You are what you eat
To support calming the nervous system, my encouragement would be to decrease sugar, caffeine, and alcohol because these tend to increase anxiety. Eating foods that are higher in magnesium like pumpkin seeds, Brazil nuts, and dark chocolate (without sugar) can be really helpful in supporting your natural system to be resilient and deal with the stress of everyday life. You can also increase magnesium (again, this is calming) by taking epsom salt baths, or supplement by taking a liquid calcium/magnesium supplement.
Herbs and supplements are another way to help support your body in finding calm and allowing the nervous system to reach rest and digest. I’ve found ashwaghanda to be very helpful with stress. It is very calming, and bonus – it helps with sleep due to the calming nature of it. Holy basil or tulsi are other great herbs. Both of these have been used in Ayurveda for many thousands of years.
Fish oil supplements are also beneficial in higher doses due to the omega-3 fatty acids and have been found to reduce anxiety when it’s at doses of 2000 mg a day. Vitamin D3 is another one that has research connecting lower levels to being connected to anxiety, and higher levels due to decreased anxiety. There is an epidemic of low Vitamin d levels in our country as well, and it boosts your immune system, so it’s a win-win to take this supplement.
There is emotional work that can help anxiety as well.
Identifying and managing what you are thinking is of huge benefit, and I use a coaching methodology for this. In my experience, mindfulness helps you to be aware of the thoughts, but then sometimes I find there needs to be something to DO with those thoughts. Coaching uses specific techniques to turn those around to new thoughts. Basically you are finding a better feeling, believable thought that you can practice instead of the pre-programmed beliefs so many of us are handed when we are children.

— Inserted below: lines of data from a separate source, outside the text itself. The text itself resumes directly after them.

-- ==== Sys2Proof/Machine/Router.lean ====
section
/-! DEFINITION. The router (09_fabric): what it does with a packet (R260), output ports and links (R261), the escape path (R263), the gust limiter (R267), routing flips and the retirement of banks (R259). -/

namespace Sys2Proof.Machine

/-! Drops (R260, R274) -/

/-- A multicast copy dropped counts as lost as well (R266). -/
def State.mcLost (s : State) (p : Packet) : State :=
  if bit p.flags 8 then s.mcastLost 1 else s
def State.dropStale (s : State) (p : Packet) : State := ((s.count blkFAB 0x02E8).record blkFAB .none 0x0305).mcLost p
def State.dropEpoch (s : State) (p : Packet) : State := (((s.stick blkFAB 0x0208 (2 ^ 5)).count blkFAB 0x02E8).record blkFAB .none 0x0305).mcLost p
def State.dropParity (s : State) (p : Packet) : State := (((s.stick blkFAB 0x0208 (2 ^ 9)).count blkFAB 0x02F0).record blkFAB .c 0x0307).mcLost p
def State.dropRoute (s : State) (p : Packet) : State := (((s.stick blkFAB 0x0208 (2 ^ 6)).count blkFAB 0x02F0).record blkFAB .none 0x0306).mcLost p

/-- KIND of a packet's flits (Table 9.7, R263). -/
def kindOf (p : Packet) : Nat :=
  if bit p.flags 11 then 3 + fld p.flags 12 1
  else match p.typ.toNat with
    | 0x01 | 0x0B => 0
    | 0x02 => 1
    | _ => 2

/-- The bytes of a packet with its header. -/
def pktBytes (p : Packet) : Nat := 16 + p.payload.length

/-! The escape path (R263) -/

/-- The coordinate a packet goes to: DST itself with COORD set. -/
def destOf (p : Packet) : BitVec 16 := if bit p.flags 7 then p.dst else Config.endpointCoord p.dst

/-- The x, y and z of a coordinate, and the extents of a bank. -/
def coordAt (c : BitVec 16) (d : Nat) : Nat := if d = 0 then fld c 0 6 else if d = 1 then fld c 6 6 else fld c 12 4
def RBank.ext (b : RBank) (d : Nat) : Nat := if d = 0 then b.extX else if d = 1 then b.extY else b.extZ

/-- The first dimension in which two coordinates differ, in the order x, y, z. -/
def firstDim (a b : BitVec 16) : Option Nat := (List.range 3).find? (fun d => coordAt a d ≠ coordAt b d)

/-- The direction code of the next hop: the shorter way round, + when both are equal. -/
def escapeDir (b : RBank) (d own dest : Nat) : Nat :=
  let up := (dest + b.ext d - own) % b.ext d
  if 2 * up ≤ b.ext d then 2 * d else 2 * d + 1

/-- Whether a hop in a direction crosses the ring's dateline. -/
def crosses (b : RBank) (dir own : Nat) : Bool := if dir % 2 = 0 then own + 1 = b.ext (dir / 2) else own = 0

/-- The direction and class of a packet's next hop on the escape path: none at its destination. A packet that came along the same
dimension keeps its class; one that enters a dimension starts in class 0. -/
def State.escapeHop (s : State) (p : Packet) (input : Option (Fin 20)) : Option (Nat × Nat) :=
  let b := s.bankOf p
  let dest := destOf p
  match firstDim b.ownCoord dest with
  | none => none
  | some d =>
    let dir := escapeDir b d (coordAt b.ownCoord d) (coordAt dest d)
    let same := match input.bind (fun l => b.portOf l.val) with
      | some (_, e) => decide (e.dir.toNat / 2 = d) && bit p.flags 11
      | none => false
    let cls := if same then fld p.flags 12 1 else 0
    some (dir, if crosses b dir (coordAt b.ownCoord d) then 1 else cls)

/-- A packet put on the escape path: delivered at its destination, dropped where no port has the direction. -/
def State.escape (s : State) (p : Packet) (input : Option (Fin 20)) (kind : Nat) : State :=
  match s.escapeHop p input with
  | none => s.deliver p
  | some (dir, cls) =>
    if (s.bankOf p).portsTo dir = [] then s.dropRoute p
    else s.enqueue { p with flags := p.flags &&& ~~~ 0x1000#16 ||| 0x0800#16 ||| (BitVec.ofNat 16 cls <<< 12) } input kind

/-! A packet at the router (R260) -/

/-- The entry of a bank's endpoint table. -/
def RBank.entry (b : RBank) (ep : BitVec 16) : BitVec 16 := mget (fun _ => 0) b.table ep.toNat

/-- Whether a packet is stale: older than 488 units of 1,024 ns (R260). -/
def State.isStale (s : State) (p : Packet) : Bool := decide (488 < (s.injTime - p.injTime).toNat)

/-- What the router does with a packet, in the order of R260. -/
def State.route (s : State) (p : Packet) (input : Option (Fin 20)) : State :=
  let b := s.bankOf p
  let e := b.entry p.dst
  let kind := kindOf p
  if s.isStale p then s.dropStale p
  else if !b.live then s.dropEpoch p
  else if bit p.flags 8 then (if input.isNone then s.mcSend p none else s.deliver p input)
  else if bit p.flags 7 then
    if p.dst = b.ownCoord then s.deliver p
    else if p.hops.toNat + 1 = 63 then s.dropRoute p
    else (if bit p.flags 11 then s else s.count blkFAB 0x02F8).escape { p with hops := p.hops + 1 } input kind
  else if p.dst = b.ownEp || bit e 8 then s.deliver p
  else if !bit e 15 then s.dropRoute p
  else if p.hops.toNat + 1 = 63 then s.dropRoute p
  else if bit p.flags 11 then s.escape { p with hops := p.hops + 1 } input kind
  else s.enqueue { p with hops := p.hops + 1 } input kind

/-- Whether the gust limiter admits a packet of this device at this opportunity: of request KIND, one in 2^level (R267). -/
def State.admits (s : State) (p : Packet) : Bool := kindOf p ≠ 0 || s.tune.turns % 2 ^ s.tune.gust = 0

/-- A packet addressed to the twin put on a twin link, without routing (R387); with none in UP it is lost (DESIGN CHOICE, log entry 122). -/
def State.toTwin (s : State) (p : Packet) : State :=
  match s.twinLink with
  | some l => (s.send (.packet p)).toLink l (kindOf p) false (packetBytes p)
  | none => s

/-- PACKET_AT_ROUTER (R260): a packet this device sent, injected now, or one that a general link in UP brings; a packet that waits in the router still fills the
buffer of its input (R262). -/
def execPacketAtRouter (p : Packet) (input : Option (Fin 20)) (s : State) : Host.Outcome State Fault Refusal :=
  .next (
    if s.stopped then s
    else
      match input with
      | none =>
        match pull (fun (q : Packet) => q = p) s.fab.inject with
        | some (_, rest) =>
          let t : State := if kindOf p = 0 then { s with tune := { s.tune with turns := s.tune.turns + 1 } } else s
          if !s.admits p then t
          else
            let t := ({ t with fab := { t.fab with inject := rest } } : State).injected p
            if twinBound p then t.toTwin (t.stamp p) else t.route (t.stamp p) none
        | none => s
      | some l =>
        if s.links[l].st ≠ .up || !s.isGeneral l.val then s
        else
          let s := s.rxTake l (kindOf p) (pktBytes p)
          let s := match (s.fab.banks[s.fab.inj]).portOf l.val with
            | some (n, _) => (s.count blkFAB 0x0268 1 n).count blkFAB 0x0278 (pktBytes p) n
            | none => s
          (s.route p (some l)).reflow l)

/-! Output (R261, R263, R266) -/

/-- The ports by which a waiting packet may leave (R261, R263, R266). -/
def State.portsFor (s : State) (r : Routed) : List Nat :=
  let b := s.bankOf r.pkt
  if bit r.pkt.flags 8 then b.portsTo (mcDir r.pkt)
  else if bit r.pkt.flags 11 then
    match s.escapeHop r.pkt r.input with
    | some (dir, _) => b.portsTo dir
    | none => []
  else (List.range 8).filter (fun i => bit (b.entry r.pkt.dst) i && ((b.ports[i]?).map (·.valid)).getD false)

/-- The links of a port of a bank. -/
def RBank.linksAt (b : RBank) (i : Nat) : List (Fin 20) :=
  match b.ports[i]? with
  | some e => (List.finRange 20).filter (fun l => decide (l.val < 18) && bit e.links l.val)
  | none => []

/-- Whether a link may start a packet of a KIND: free, in UP, its KIND shown ON (R261). -/
def State.linkOn (s : State) (l : Fin 20) (kind : Nat) : Bool := s.linkFree l kind && bit s.links[l].fcIn kind

/-- The bytes queued for output on a port. -/
def State.portBytes (s : State) (b : RBank) (i : Nat) : Nat := ((b.linksAt i).map (fun l => (s.links[l].txQ.map (fun q => pieceBytes q.2)).sum)).sum

/-- The port and link by which a waiting packet leaves (R261): of the ports with a link that is ON, the one with the fewest bytes queued for output, ties
by rotation; on it a link that is ON, by rotation. -/
def State.pickOutput (s : State) (r : Routed) : Option (Nat × Fin 20) :=
  let b := s.bankOf r.pkt
  let on := fun (i : Nat) => (b.linksAt i).filter (fun l => s.linkOn l (kindOf r.pkt))
  (minBy (fun i => s.portBytes b i * 8 + (i + 7 - s.fab.lastPort) % 8) ((s.portsFor r).filter (fun i => !(on i).isEmpty))).bind (fun i =>
    (((on i).find? (fun l => decide (mget (fun _ => 0) s.fab.lastLink i < l.val + 1))).or (on i).head?).map (fun l => (i, l)))

/-- A packet taken out of the router's queue: its input's buffer and the drain counter fall (R259, R262). -/
def State.unqueue (s : State) (idx : Nat) (r : Routed) : State :=
  let s := ({ s with fab := { s.fab with queue := s.fab.queue.eraseIdx idx } } : State).packetGone r.pkt
  match r.input with
  | some l => s.reflow l
  | none => s

/-- A packet started on a link of a port, whole on that link (R261). -/
def State.sendOn (s : State) (r : Routed) (i : Nat) (l : Fin 20) : State :=
  let s : State := { s with fab := { s.fab with lastPort := i, lastLink := mset (fun _ => 0) s.fab.lastLink i (l.val + 1) } }
  (s.send (.packet r.pkt)).toLink l (kindOf r.pkt) (bit r.pkt.flags 8) (packetBytes r.pkt)

/-- PACKET_OUTPUT_GRANT (R261): the link `l` is granted to a waiting packet that leaves by it, if it is the one the router chooses; `stall` router cycles
every link of its port was OFF. One that has become stale is dropped (R260). -/
def execPacketOutputGrant (idx : Nat) (l : Fin 20) (stall : Nat) (chk : Check) (s : State) : Host.Outcome State Fault Refusal :=
  .next (
    match s.fab.queue[idx]? with
    | none => s
    | some r =>
      if s.stopped || (chk ≠ .ok && chk ≠ .buffer) then s
      else if s.isStale r.pkt then (s.unqueue idx r).dropStale r.pkt
      else
        match s.pickOutput r with
        | none => s
        | some (i, m) =>
          if m ≠ l then s else
          let s := s.unqueue idx r
          if chk ≠ .ok then s.dropParity r.pkt
          else
            let s := s.sendOn r i l
            match (s.fab.banks[s.fab.inj]).portOf l.val with
            | some (i, _) => ((s.count blkFAB 0x0260 1 i).count blkFAB 0x0270 (pktBytes r.pkt) i).count blkFAB 0x0280 stall i
            | none => s)

/-- Whether a waiting packet stands at the head of its input buffer: none of the same input and KIND waits before it (R262, R263). -/
def State.atHead (s : State) (idx : Nat) (r : Routed) : Bool := (s.fab.queue.take idx).all (fun q => q.input ≠ r.input || q.kind ≠ r.kind)

/-- ESCAPE_TIMEOUT (R263): a packet that has waited 4,096 router cycles at the head of its input buffer moves to the escape path. -/
def execEscapeTimeout (idx : Nat) (s : State) : Host.Outcome State Fault Refusal :=
  .next (
    match s.fab.queue[idx]? with
    | none => s
    | some r =>
      if s.stopped || bit r.pkt.flags 8 || bit r.pkt.flags 11 || !s.atHead idx r then s
      else if s.isStale r.pkt then (s.unqueue idx r).dropStale r.pkt
      else
        let s := ((({ s with fab := { s.fab with queue := s.fab.queue.eraseIdx idx } } : State).packetGone r.pkt).count blkFAB 0x02F8).escape r.pkt r.input r.kind
        match r.input with
        | some l => s.reflow l
        | none => s)

/-- The packets that have become stale while they wait dropped (R260). -/
def State.ageQueue (s : State) : State :=
  let old := s.fab.queue.filter (fun r => s.isStale r.pkt)
  let s : State := { s with fab := { s.fab with queue := s.fab.queue.filter (fun r => !s.isStale r.pkt) } }
  forAll old (fun r s =>
    let s := (s.dropStale r.pkt).packetGone r.pkt
    match r.input with
    | some l => s.reflow l
    | none => s) s

/-! The gust limiter (R267) -/

/-- A 1 µs sample of a port's request queue: one more in its bin, which saturates at 2^16 − 1 (Table 9.14). -/
def State.histSample (s : State) (port bin : Fin 8) : State :=
  let off := if bin.val < 4 then 0x0290 else 0x0298
  let lo := 16 * (bin.val % 4)
  let w := s.reg blkFAB off port.val
  s.setReg blkFAB off (withFld w lo 16 (min 65535 (fld w lo 16 + 1))) port.val

/-- The bytes of request KIND that this device has to inject. -/
def State.injectBytes (s : State) : Nat := ((s.fab.inject.filter (fun p => kindOf p = 0)).map pktBytes).sum

/-- GUST_TICK (R267): every 10 µs; five quiet windows are 50 µs. the request KIND of `port`, the general output port where it was OFF
longest, was OFF for `offNs` of the window, `samples` are the 1 µs samples of the ports' queues in the window, by port and bin. -/
def execGustTick (port : Fin 8) (offNs : Nat) (samples : List (Fin 8 × Fin 8)) (s : State) : Host.Outcome State Fault Refusal :=
  .next (
    let s := forAll samples (fun x s => s.histSample x.1 x.2) s
    let t := s.tune
    let general := !(s.fab.banks[s.fab.inj].linksAt port.val).isEmpty
    if (general && decide (2500 ≤ offNs)) || decide (65536 < s.injectBytes) then
      if t.gust < 7 then
        (({ s with tune := { t with gust := t.gust + 1, quiet := 0 } } : State).count blkFAB 0x02B8).stick blkFAB 0x0208 2
      else { s with tune := { t with quiet := 0 } }
    else if 5 ≤ t.quiet + 1 then { s with tune := { t with gust := t.gust - 1, quiet := 0 } }
    else { s with tune := { t with quiet := t.quiet + 1 } })

/-! Routing flips (R259) -/

/-- The drain counter of a bank (R259): packets in this device's router buffers with its bit, and those sent with it that await an ACK; what waits to be
injected carries no bank's bit yet. -/
def State.drain (s : State) (b : Fin 2) : Nat :=
  let has := fun (p : Packet) => fld p.flags 6 1 = b.val
  (s.fab.queue.filter (fun r => has r.pkt)).length + (s.fab.outst.filter (fun o => decide (0 < o.sends) && has o.pkt)).length

/-- FAB_EPOCH_FLIP_AT_T (R259): at T the named bank injects and the command completes. -/
def execFabEpochFlipAtT (s : State) : Host.Outcome State Fault Refusal :=
  .next (
    match s.fab.flip with
    | some f =>
      if s.stopped || !s.isTime f.at_ then s
      else
        let s : State := { s with fab := { s.fab with
          flip := none, inj := f.bank, flippedAt := s.podTime, banks := s.fab.banks.set f.bank { s.fab.banks[f.bank] with used := true } } }
        (s.complete f.cmd stOk).drainInject
    | none => s)

/-- Whether a bank's drain counter has stayed at 0 for 20 µs after the flip (R259). -/
def State.drained20 (s : State) (b : Fin 2) : Bool :=
  s.drain b = 0 && decide (20000 ≤ (s.podTime - s.fab.flippedAt).toNat) && decide (20000 ≤ (s.podTime - s.fab.busyAt[b]).toNat)

/-- BANK_RETIRE (R259): a bank that has injected, is no longer the injection bank and has drained retires; the links that only it named leave the general
role (R246). -/
def execBankRetire (b : Fin 2) (s : State) : Host.Outcome State Fault Refusal :=
  .next (
    let k := s.fab.banks[b]
    if k.live && k.used && b ≠ s.fab.inj && s.drained20 b then
      ({ s with fab := { s.fab with banks := s.fab.banks.set b { k with live := false } } } : State).refit s
    else s)

/-! Time that passes (log entry 1) -/

/-- A nanosecond of pod time at the rate that the time tree gives (R270): stale packets are dropped (R260), and flits that are not full leave (R249). -/
def State.tick (s : State) : State :=
  let f := s.time.frac + s.time.rate
  let extra : Int := if 1000000000 ≤ f then 1 else if f ≤ -1000000000 then -1 else 0
  let s : State := { s with podTime := s.podTime + BitVec.ofInt 64 (1 + extra), time := { s.time with frac := f - 1000000000 * extra } }
  if s.stopped then s else forAll (List.finRange 20) (fun l s => s.pumpLink l true) s.ageQueue

end Sys2Proof.Machine
end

I have also found that many other types of energy work can help manage anxiety or worry as well. I love acupuncture, and it is a great way to help calm the nervous system and there is scientific evidence behind this type of work. There is also evidence for Reiki and the help in anxiety management.
Here are some of the other ideas my friends mentioned that I just loved!
- If I’m obsessing over the worry, I write it down and put it in my “God Box” Once it’s in the box, it’s out of my hands.
- Meditation, talking it out with a friend or coach, movement, singing, tapping, screaming…
- Breathe. Move. Hum.
- I’m using alternate nostril breathing. 7-10 mins makes a huge difference to how I feel and clears my mind. Aside from feeling less anxious, I feel I’m better able to creatively problem solve too.
- I breathe, and come up with counter examples. Usually doesn’t take more than one or two….
- I listen to classical music
- I write morning pages every morning
- When it’s really bad, my best tool is to just be still for a minute and just say, out loud: “I’m just really scared.” Often tears follow for just a minute and then I feel much better and the other tools work better.
- Transfiguration (which is one of my favorite tools too and one I use with my students and clients all the time.
Overall, my encouragement is to be as gentle and kind to yourself as possible. We are living in times that we’ve never really lived through and there is so much out there that can be helpful. Get support. Ask for help. Hire a coach or a therapist, or even just a kind and compassionate friend. There are so many options available to help you naturally deal with anxiety and worry.